If asked, all of these people would say that they are Christians, but their lives don’t show it. I can’t seem to figure out who is and who isn’t a Christian in this group. But God has shown me I don’t have to figure it out. I need to be around them to love them and let God do the convicting.
My son knows that he is living outside of God’s will. He is not part of the Church. I don’t know if he has lost his salvation or not. Along with my mom, my sister and the rest of my family, he is in the hands of One who loves him more than I ever could. I will entrust them all to Him. The Lord knows what it will take, and at what time, to turn them around.
Those In Need
There are lots of Scriptures I’m not sure how to apply to those walking in sin who are dear to me. Some day the Lord Himself will explain it all to me. But for now I will just look to Jesus as my example. This makes it easier for me. All through the New Testament, Jesus interacted with those who were not religious. He ate with sinners and got a lot of flack from the religious community. He said that He came, not for the healed, but for those in need of a doctor. That’s good enough for me.

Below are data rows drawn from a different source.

theorem dramServe_keeps {s : State} {req : Nat} {addr : Nat} {n : Nat} {data : Option (List Byte)} :
    Keeps [.resp, .freeCtr, .log, .link, .dma, .granary, .dramValid, .pend, .landed, .weaver, .hcs, .cal, .axes,
    .eth, .pages, .subs, .lastEvents, .dram, .tones, .nozGain] [.LINK_STAT, .LINK_LANEn_STAT, .DMA_HALT_EVT,
    .DMA_CHn_STAT, .GRANARY_STAT, .GRANARY_EVT, .GRANARY_SR, .GRANARY_CHc_RDERR, .GRANARY_CHc_CAPAR,
    .GRANARY_CHc_RMWERR, .GRANARY_CHc_QUEUE, .WEAVER_KERNEL, .WEAVER_MASKLINE, .HC_STAT, .HC_EVT, .HC_COMBLINE,
    .HC_SCAN_PTR, .BR_CTRL, .BR_STAT, .BR_EVT, .BR_FMAX, .BR_SNAPLINE, .FAULT_STAT, .FAULT_EVT, .FAULT_LOG_WR,
    .FAULT_LOG_LOST, .CAL_HCh_NOW, .CAL_HCh_STAT, .CLKPWR_STAT, .CLKPWR_EVT] s (State.dramServe s req addr n data).2
    := by
  unfold State.dramServe
  have h0 : Keeps [.resp, .freeCtr, .log, .link, .dma, .granary, .dramValid, .pend, .landed, .weaver, .hcs, .cal,
      .axes, .eth, .pages, .subs, .lastEvents, .dram, .tones, .nozGain] [.LINK_STAT, .LINK_LANEn_STAT, .DMA_HALT_EVT,
      .DMA_CHn_STAT, .GRANARY_STAT, .GRANARY_EVT, .GRANARY_SR, .GRANARY_CHc_RDERR, .GRANARY_CHc_CAPAR,
      .GRANARY_CHc_RMWERR, .GRANARY_CHc_QUEUE, .WEAVER_KERNEL, .WEAVER_MASKLINE, .HC_STAT, .HC_EVT, .HC_COMBLINE,
      .HC_SCAN_PTR, .BR_CTRL, .BR_STAT, .BR_EVT, .BR_FMAX, .BR_SNAPLINE, .FAULT_STAT, .FAULT_EVT, .FAULT_LOG_WR,
      .FAULT_LOG_LOST, .CAL_HCh_NOW, .CAL_HCh_STAT, .CLKPWR_STAT, .CLKPWR_EVT] s s := keeps_refl
  split
  · rename State => t1
    have h3 : As h0 t1 := keeps_of_2 (by assumption) (keeps_step h0 dramSubmit_keeps)
    extract_lets -useContext +onlyGivenNames x4 x6 x8 x10 x12 x14
    have h7 : As h0 x6 := keeps_granary h3 _
    have h13 : As h0 x12 := keeps_step (keeps_step h7 wakeNow_keeps) serveAccess_keeps
    clear_value x12
    exact (by
          extract_lets -useContext +onlyGivenNames x16
          have h17 : As h0 x16 := keeps_step (keeps_step h13 dropAnswers_keeps) withdraw_keeps
          clear_value x16
          exact keeps_granary h17 _)

end Sys2Proof.Laws
end

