theorem endPageBlock_keeps {s : State} {d : Nat} {b : List Byte} :
    Keeps [.log, .miller, .weaver, .subs, .lastEvents] [.MILLER_EVT, .MILLER_DECd_STAT, .MILLER_DECd_ERRCNT,
    .MILLER_DECd_ERRLINE, .HAM_EVT, .FAULT_EVT, .FAULT_LOG_WR, .FAULT_LOG_LOST] s (State.endPageBlock s d b) := by
  unfold State.endPageBlock
  have h0 : Keeps [.log, .miller, .weaver, .subs, .lastEvents] [.MILLER_EVT, .MILLER_DECd_STAT, .MILLER_DECd_ERRCNT,
      .MILLER_DECd_ERRLINE, .HAM_EVT, .FAULT_EVT, .FAULT_LOG_WR, .FAULT_LOG_LOST] s s := keeps_refl
  extract_lets -useContext +onlyGivenNames x1 x3 x5
  have h6 : ∀ y7, As h0 y7 → As h0 (x5 y7) := fun y7 h8 => (keeps_ite h8 (keeps_step h8 decError_keeps))
  clear_value x5
  refine keeps_ite ?_ ?_
  · exact keeps_step (keeps_step (h6 _ h0) endDecPage_keeps) servePage_keeps
  · split
    · refine keeps_ite ?_ ?_
      · exact keeps_step (keeps_step (h6 _ (keeps_step (keeps_step (keeps_step h0 decError_keeps) endDecPage_keeps)
            servePage_keeps)) endDecPage_keeps) servePage_keeps
      · exact keeps_step h0 decError_keeps
    · exact keeps_step h0 decError_keeps

theorem execEncoderDisable_keeps {a1 : Requester} {e : Fin 2} {v : Word} {s : State} :
    ∃ t, execEncoderDisable a1 e v s = .next t ∧ Keeps [.resp, .log, .dma, .miller, .subs, .lastEvents] [.MILLER_EVT,
    .MILLER_ENCe_CTRL, .MILLER_ENCe_LINE0, .MILLER_ENCe_BYTESOUT, .FAULT_EVT, .FAULT_LOG_WR, .FAULT_LOG_LOST] s t :=
    by
  unfold execEncoderDisable
  have h0 : Keeps [.resp, .log, .dma, .miller, .subs, .lastEvents] [.MILLER_EVT, .MILLER_ENCe_CTRL,
      .MILLER_ENCe_LINE0, .MILLER_ENCe_BYTESOUT, .FAULT_EVT, .FAULT_LOG_WR, .FAULT_LOG_LOST] s s := keeps_refl
  exact ⟨_, rfl, (keeps_step h0 encCtrlWrite_keeps)⟩

theorem execEncoderEnable_keeps {a1 : Requester} {e : Fin 2} {v : Word} {s : State} :
    ∃ t, execEncoderEnable a1 e v s = .next t ∧ Keeps [.resp, .log, .dma, .miller, .subs, .lastEvents] [.MILLER_EVT,
    .MILLER_ENCe_CTRL, .MILLER_ENCe_LINE0, .MILLER_ENCe_BYTESOUT, .FAULT_EVT, .FAULT_LOG_WR, .FAULT_LOG_LOST] s t :=
    by
  unfold execEncoderEnable
  have h0 : Keeps [.resp, .log, .dma, .miller, .subs, .lastEvents] [.MILLER_EVT, .MILLER_ENCe_CTRL,
      .MILLER_ENCe_LINE0, .MILLER_ENCe_BYTESOUT, .FAULT_EVT, .FAULT_LOG_WR, .FAULT_LOG_LOST] s s := keeps_refl
  exact ⟨_, rfl, (keeps_step h0 encCtrlWrite_keeps)⟩

theorem execEndOfPageBlock_keeps {d : Fin 8} {parity : Bool} {s : State} :
    ∃ t, execEndOfPageBlock d parity s = .next t ∧ Keeps [.log, .miller, .weaver, .subs, .lastEvents] [.MILLER_EVT,
    .MILLER_DECd_STAT, .MILLER_DECd_ERRCNT, .MILLER_DECd_ERRLINE, .HAM_EVT, .FAULT_EVT, .FAULT_LOG_WR,
    .FAULT_LOG_LOST] s t := by
  unfold execEndOfPageBlock
  have h0 : Keeps [.log, .miller, .weaver, .subs, .lastEvents] [.MILLER_EVT, .MILLER_DECd_STAT, .MILLER_DECd_ERRCNT,
      .MILLER_DECd_ERRLINE, .HAM_EVT, .FAULT_EVT, .FAULT_LOG_WR, .FAULT_LOG_LOST] s s := keeps_refl
  exact ⟨_, rfl, (keeps_ite h0 (by
        extract_lets -useContext +onlyGivenNames x1 x3
        have h2 : As h0 x1 := keeps_step h0 servePage_keeps
        clear_value x1
        split
        · refine keeps_ite ?_ ?_
          · exact h2
          · extract_lets -useContext +onlyGivenNames x5
            have h6 : As h0 x5 := keeps_step h2 setDec_keeps
            clear_value x5
            refine keeps_ite ?_ ?_
            · exact keeps_step h6 decError_keeps
            · exact keeps_step h6 endPageBlock_keeps))⟩

theorem finishBlock_keeps {s : State} {d : Nat} :
    Keeps [.log, .miller, .weaver, .subs, .lastEvents, .decoded] [.MILLER_EVT, .MILLER_DECd_STAT, .MILLER_DECd_LINE,
    .MILLER_DECd_ERRCNT, .MILLER_DECd_ERRLINE, .MILLER_DECd_BLOCKS, .HAM_EVT, .FAULT_EVT, .FAULT_LOG_WR,
    .FAULT_LOG_LOST] s (State.finishBlock s d) := by
  unfold State.finishBlock
  have h0 : Keeps [.log, .miller, .weaver, .subs, .lastEvents, .decoded] [.MILLER_EVT, .MILLER_DECd_STAT,
      .MILLER_DECd_LINE, .MILLER_DECd_ERRCNT, .MILLER_DECd_ERRLINE, .MILLER_DECd_BLOCKS, .HAM_EVT, .FAULT_EVT,
      .FAULT_LOG_WR, .FAULT_LOG_LOST] s s := keeps_refl
  extract_lets -useContext +onlyGivenNames x1 x3 x5
  refine keeps_ite ?_ ?_
  · exact keeps_step (keeps_step h0 decError_keeps) blockDone_keeps
  · extract_lets -useContext +onlyGivenNames x7 x9
    have h10 : ∀ y11, As h0 y11 → As h0 (x9 y11) := fun y11 h12 => (keeps_step h12 setDec_keeps)
    clear_value x9
    split
    · exact keeps_step (h10 _ (keeps_step (keeps_step (keeps_step h0 addDir_keeps) decError_keeps)
          wantRecompute_keeps)) blockDone_keeps
    · split
      · exact keeps_step h0 setDecState_keeps
      · rename_i t13 e14
        have h15 := keeps_step h0 (storeLines_keeps _ e14)
        exact keeps_step (h10 _ (keeps_step (keeps_step h15 addDir_keeps) madeValid_keeps)) blockDone_keeps

theorem continueBlock_keeps {s : State} {d : Nat} :
    Keeps [.log, .miller, .weaver, .subs, .lastEvents, .decoded] [.MILLER_EVT, .MILLER_DECd_STAT, .MILLER_DECd_LINE,
    .MILLER_DECd_ERRCNT, .MILLER_DECd_ERRLINE, .MILLER_DECd_BLOCKS, .HAM_EVT, .FAULT_EVT, .FAULT_LOG_WR,
    .FAULT_LOG_LOST] s (State.continueBlock s d) := by
  unfold State.continueBlock
  have h0 : Keeps [.log, .miller, .weaver, .subs, .lastEvents, .decoded] [.MILLER_EVT, .MILLER_DECd_STAT,
      .MILLER_DECd_LINE, .MILLER_DECd_ERRCNT, .MILLER_DECd_ERRLINE, .MILLER_DECd_BLOCKS, .HAM_EVT, .FAULT_EVT,
      .FAULT_LOG_WR, .FAULT_LOG_LOST] s s := keeps_refl
  extract_lets -useContext +onlyGivenNames x1
  refine keeps_ite ?_ ?_
  · exact h0
  · extract_lets -useContext +onlyGivenNames x3
    split
    · extract_lets -useContext +onlyGivenNames x5 x7
      have h6 : As h0 x5 := keeps_step h0 setDec_keeps
      clear_value x5
      refine keeps_ite ?_ ?_
      · exact keeps_step h6 finishBlock_keeps
      · refine keeps_ite ?_ ?_
        · exact keeps_step h6 setDecState_keeps
        · exact h6

theorem finishRecompute_keeps {s : State} {d : Nat} {j : RecompJob} {block : List Byte} {parity : Bool} :
    Keeps [.log, .miller, .weaver, .subs, .lastEvents, .decoded] [.MILLER_EVT, .MILLER_DECd_LINE,
    .MILLER_DECd_ERRCNT, .MILLER_DECd_ERRLINE, .MILLER_DECd_BLOCKS, .HAM_STAT, .HAM_EVT, .FAULT_EVT, .FAULT_LOG_WR,
    .FAULT_LOG_LOST] s (State.finishRecompute s d j block parity) := by
  unfold State.finishRecompute
  have h0 : Keeps [.log, .miller, .weaver, .subs, .lastEvents, .decoded] [.MILLER_EVT, .MILLER_DECd_LINE,
      .MILLER_DECd_ERRCNT, .MILLER_DECd_ERRLINE, .MILLER_DECd_BLOCKS, .HAM_STAT, .HAM_EVT, .FAULT_EVT, .FAULT_LOG_WR,
      .FAULT_LOG_LOST] s s := keeps_refl
  extract_lets -useContext +onlyGivenNames x1 x3 x5 x9 x13 x17
  have h6 : ∀ y7, As h0 y7 → As h0 (x5 y7) := fun y7 h8 => (keeps_step h8 setDec_keeps)
  clear_value x5
  have h10 : ∀ y11, As h0 y11 → As h0 (x9 y11) := fun y11 h12 => (keeps_step h12 setHam_keeps)
  clear_value x9
  have h14 : ∀ y15, As h0 y15 → As h0 (x13 y15) := fun y15 h16 => (keeps_step h16 setHam_keeps)
  clear_value x13
  refine keeps_ite ?_ ?_
  · exact h14 _ (h6 _ (keeps_step h0 decError_keeps))
  · split
    · exact h14 _ (h6 _ (keeps_step h0 decError_keeps))
    · split
      · exact h0
      · rename_i t19 e20
        have h21 := keeps_step h0 (storeLines_keeps _ e20)
        extract_lets -useContext +onlyGivenNames x22
        have h23 : As h0 x22 := h10 _ (h6 _ (keeps_step h21 madeValid_keeps))
        clear_value x22
        refine keeps_ite ?_ ?_
        · exact setBit_keeps h23 (covers .HAM_STAT ⟨_, rfl⟩)
        · exact h23

theorem beginBlock_keeps {s : State} {d : Nat} :
    Keeps [.log, .miller, .weaver, .subs, .lastEvents] [.MILLER_EVT, .MILLER_DECd_STAT, .MILLER_DECd_ERRCNT,
    .MILLER_DECd_ERRLINE, .MILLER_DECd_HUNT, .HAM_EVT, .FAULT_EVT, .FAULT_LOG_WR, .FAULT_LOG_LOST] s
    (State.beginBlock s d) := by
  unfold State.beginBlock
  have h0 : Keeps [.log, .miller, .weaver, .subs, .lastEvents] [.MILLER_EVT, .MILLER_DECd_STAT, .MILLER_DECd_ERRCNT,
      .MILLER_DECd_ERRLINE, .MILLER_DECd_HUNT, .HAM_EVT, .FAULT_EVT, .FAULT_LOG_WR, .FAULT_LOG_LOST] s s := keeps_refl
  extract_lets -useContext +onlyGivenNames x1 x3 x5
  refine keeps_ite ?_ ?_
  · exact keeps_step h0 setDecState_keeps
  · refine keeps_ite ?_ ?_
    · extract_lets -useContext +onlyGivenNames x7 x9
      have h8 : As h0 x7 := keeps_step h0 setDec_keeps
      clear_value x7
      have h10 : As h0 x9 := count_keeps h8 (covers .MILLER_DECd_HUNT ⟨_, rfl⟩)
      clear_value x9
      exact keeps_step (keeps_step h10 decError_keeps) setDecState_keeps
    · refine keeps_ite ?_ ?_
      · exact h0
      · extract_lets -useContext +onlyGivenNames x11 x13 x15 x17
        have h14 : As h0 x13 := keeps_ite (keeps_step (keeps_step (keeps_step h0 decError_keeps) endDecPage_keeps)
            servePage_keeps) h0
        clear_value x13
        have h18 : As h0 x17 := keeps_step h14 setDec_keeps
        clear_value x17
        exact keeps_step (setFld_keeps h18 (covers .MILLER_DECd_STAT ⟨_, rfl⟩)) setDecState_keeps

theorem execDecoderBlock_keeps {d : Fin 8} {parity : Bool} {s : State} :
    ∃ t, execDecoderBlock d parity s = .next t ∧ Keeps [.log, .miller, .weaver, .subs, .lastEvents, .decoded]
    [.MILLER_EVT, .MILLER_DECd_STAT, .MILLER_DECd_LINE, .MILLER_DECd_ERRCNT, .MILLER_DECd_ERRLINE,
    .MILLER_DECd_BLOCKS, .MILLER_DECd_HUNT, .HAM_STAT, .HAM_EVT, .FAULT_EVT, .FAULT_LOG_WR, .FAULT_LOG_LOST] s t := by
  unfold execDecoderBlock
  have h0 : Keeps [.log, .miller, .weaver, .subs, .lastEvents, .decoded] [.MILLER_EVT, .MILLER_DECd_STAT,
      .MILLER_DECd_LINE, .MILLER_DECd_ERRCNT, .MILLER_DECd_ERRLINE, .MILLER_DECd_BLOCKS, .MILLER_DECd_HUNT,
      .HAM_STAT, .HAM_EVT, .FAULT_EVT, .FAULT_LOG_WR, .FAULT_LOG_LOST] s s := keeps_refl
  exact ⟨_, rfl, (keeps_ite h0 (keeps_ite (keeps_step (keeps_step h0 noteParity_keeps) continueBlock_keeps) (by
        split
        · exact keeps_step h0 finishRecompute_keeps
        · refine keeps_ite ?_ ?_
          · exact h0
          · extract_lets -useContext +onlyGivenNames x1
            have h2 : As h0 x1 := keeps_step h0 servePage_keeps
            clear_value x1
            refine keeps_ite ?_ ?_
            · exact keeps_step (keeps_step (keeps_step h2 beginBlock_keeps) noteParity_keeps) continueBlock_keeps
            · exact h2)))⟩
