theorem clkWrite_keeps {s : State} {a1 : Requester} {a : Nat} {v : Word} :
    Keeps [.highLatch, .halfWrites, .resp, .freeCtr, .log, .link, .dma, .granary, .dramValid, .miller, .pend,
    .landed, .weaver, .hcs, .pos, .br, .cam, .cal, .axes, .mot, .eth, .pages, .subs, .lastEvents, .pwr, .flash, .sec,
    .mem] [.any] s (State.clkWrite s a1 a v) := by
  unfold State.clkWrite
  have h0 : Keeps [.highLatch, .halfWrites, .resp, .freeCtr, .log, .link, .dma, .granary, .dramValid, .miller, .pend,
      .landed, .weaver, .hcs, .pos, .br, .cam, .cal, .axes, .mot, .eth, .pages, .subs, .lastEvents, .pwr, .flash,
      .sec, .mem] [.any] s s := keeps_refl
  extract_lets -useContext +onlyGivenNames x2
  refine keeps_ite ?_ ?_
  · exact keeps_step h0 clkCtrlWrite_keeps
  · refine keeps_ite ?_ ?_
    · extract_lets -useContext +onlyGivenNames x4 x6
      refine keeps_ite ?_ ?_
      · exact keeps_step (writeByCodes_keeps h0 (covers .any trivial)) written_keeps
      · exact keeps_step h0 refuse_keeps
    · refine keeps_ite ?_ ?_
      · refine keeps_ite ?_ ?_
        · exact keeps_step (writeByCodes_keeps h0 (covers .any trivial)) written_keeps
        · exact keeps_step h0 refuse_keeps
      · refine keeps_ite ?_ ?_
        · refine keeps_ite ?_ ?_
          · exact keeps_step (writeByCodes_keeps h0 (covers .any trivial)) written_keeps
          · exact keeps_step h0 refuse_keeps
        · refine keeps_ite ?_ ?_
          · exact keeps_step h0 watchPairWrite_keeps
          · refine keeps_ite ?_ ?_
            · exact keeps_step h0 watchPairWrite_keeps
            · refine keeps_ite ?_ ?_
              · exact keeps_step h0 watchPairWrite_keeps
              · refine keeps_ite ?_ ?_
                · exact keeps_step h0 watchPairWrite_keeps
                · refine keeps_ite ?_ ?_
                  · exact keeps_step h0 watchmanWrite_keeps
                  · exact keeps_step (writeByCodes_keeps h0 (covers .any trivial)) written_keeps

theorem execStandbyRequest_keeps {a1 : Requester} {v : Word} {s : State} :
    ∃ t, execStandbyRequest a1 v s = .next t ∧ Keeps [.highLatch, .halfWrites, .resp, .freeCtr, .log, .link, .dma,
    .granary, .dramValid, .miller, .pend, .landed, .weaver, .hcs, .pos, .br, .cam, .cal, .axes, .mot, .eth, .pages,
    .subs, .lastEvents, .pwr, .flash, .sec, .mem] [.any] s t := by
  unfold execStandbyRequest
  have h0 : Keeps [.highLatch, .halfWrites, .resp, .freeCtr, .log, .link, .dma, .granary, .dramValid, .miller, .pend,
      .landed, .weaver, .hcs, .pos, .br, .cam, .cal, .axes, .mot, .eth, .pages, .subs, .lastEvents, .pwr, .flash,
      .sec, .mem] [.any] s s := keeps_refl
  exact ⟨_, rfl, (keeps_step h0 clkCtrlWrite_keeps)⟩

theorem execPowerDormantRequest_keeps {a1 : Requester} {v : Word} {s : State} :
    ∃ t, execPowerDormantRequest a1 v s = .next t ∧ Keeps [.highLatch, .halfWrites, .resp, .freeCtr, .log, .link,
    .dma, .granary, .dramValid, .miller, .pend, .landed, .weaver, .hcs, .pos, .br, .cam, .cal, .axes, .mot, .eth,
    .pages, .subs, .lastEvents, .pwr, .flash, .sec, .mem] [.any] s t := by
  unfold execPowerDormantRequest
  have h0 : Keeps [.highLatch, .halfWrites, .resp, .freeCtr, .log, .link, .dma, .granary, .dramValid, .miller, .pend,
      .landed, .weaver, .hcs, .pos, .br, .cam, .cal, .axes, .mot, .eth, .pages, .subs, .lastEvents, .pwr, .flash,
      .sec, .mem] [.any] s s := keeps_refl
  exact ⟨_, rfl, (keeps_step h0 clkCtrlWrite_keeps)⟩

Each child is different, and God may want to have us respond in different ways at different times. Sometimes God may call us to protect our children or to help them out in a time of need. Another time he may want us to show tough love, which is always the hardest. We must look to God because He is the one to whom we will answer on judgment day.
As for me, I have developed a strong love for my son’s partner. He is welcome at my dinner table. I pray for him as often as I pray for my son. I trust God knows that perfect time to reach him. Who knows, he may come into the Kingdom ahead of my son and it may be his witness that will reach my son where nothing else can. In the meantime, I keep in mind the following words as my responsibility to both of them: "Far be it from me that I should sin against the Lord by ceasing to pray for you” (1 Samuel 12:23).